Problem requirements
Return all the lines below in which the string "Tests" appears.

Records to process

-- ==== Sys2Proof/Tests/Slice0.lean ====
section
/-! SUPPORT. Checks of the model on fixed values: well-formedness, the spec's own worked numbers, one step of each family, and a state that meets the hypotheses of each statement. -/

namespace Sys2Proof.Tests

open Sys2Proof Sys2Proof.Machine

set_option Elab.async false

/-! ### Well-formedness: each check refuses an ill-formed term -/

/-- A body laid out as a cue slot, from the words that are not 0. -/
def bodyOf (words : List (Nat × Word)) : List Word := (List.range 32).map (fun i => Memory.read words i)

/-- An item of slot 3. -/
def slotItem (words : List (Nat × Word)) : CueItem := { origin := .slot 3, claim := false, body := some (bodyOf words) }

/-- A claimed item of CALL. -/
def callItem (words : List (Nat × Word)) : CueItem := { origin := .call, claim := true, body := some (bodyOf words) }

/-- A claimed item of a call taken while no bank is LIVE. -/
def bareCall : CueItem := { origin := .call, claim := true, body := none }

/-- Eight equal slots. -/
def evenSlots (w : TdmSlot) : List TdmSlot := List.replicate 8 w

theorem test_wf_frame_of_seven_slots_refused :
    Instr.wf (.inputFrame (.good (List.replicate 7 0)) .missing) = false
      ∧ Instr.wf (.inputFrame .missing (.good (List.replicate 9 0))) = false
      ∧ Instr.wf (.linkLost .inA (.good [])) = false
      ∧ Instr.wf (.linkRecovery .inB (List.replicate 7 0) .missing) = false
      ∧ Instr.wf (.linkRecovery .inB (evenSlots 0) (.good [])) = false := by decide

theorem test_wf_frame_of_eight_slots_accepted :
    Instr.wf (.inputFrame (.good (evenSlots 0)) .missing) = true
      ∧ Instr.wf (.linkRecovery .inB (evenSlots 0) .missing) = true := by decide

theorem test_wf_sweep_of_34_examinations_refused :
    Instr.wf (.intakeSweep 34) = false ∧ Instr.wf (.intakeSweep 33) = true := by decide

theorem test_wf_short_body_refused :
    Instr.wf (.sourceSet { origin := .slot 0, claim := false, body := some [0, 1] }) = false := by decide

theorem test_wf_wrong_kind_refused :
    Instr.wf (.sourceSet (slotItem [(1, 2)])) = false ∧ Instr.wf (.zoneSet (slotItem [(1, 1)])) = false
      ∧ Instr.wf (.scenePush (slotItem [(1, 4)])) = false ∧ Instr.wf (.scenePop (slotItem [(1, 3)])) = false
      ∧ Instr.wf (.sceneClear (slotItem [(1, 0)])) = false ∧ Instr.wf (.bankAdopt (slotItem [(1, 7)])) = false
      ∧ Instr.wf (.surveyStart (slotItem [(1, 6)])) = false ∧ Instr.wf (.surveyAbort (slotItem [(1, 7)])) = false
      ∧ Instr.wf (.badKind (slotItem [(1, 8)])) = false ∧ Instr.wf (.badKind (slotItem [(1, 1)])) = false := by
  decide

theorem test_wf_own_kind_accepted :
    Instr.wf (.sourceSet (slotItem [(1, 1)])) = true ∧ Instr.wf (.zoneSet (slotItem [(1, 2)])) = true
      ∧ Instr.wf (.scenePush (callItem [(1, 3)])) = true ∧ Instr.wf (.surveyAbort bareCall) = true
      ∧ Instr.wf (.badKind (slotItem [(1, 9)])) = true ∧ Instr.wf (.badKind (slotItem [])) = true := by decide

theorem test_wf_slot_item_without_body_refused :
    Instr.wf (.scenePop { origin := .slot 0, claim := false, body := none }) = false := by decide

Worked solution
-- ==== Sys2Proof/Tests/Slice0.lean ====
namespace Sys2Proof.Tests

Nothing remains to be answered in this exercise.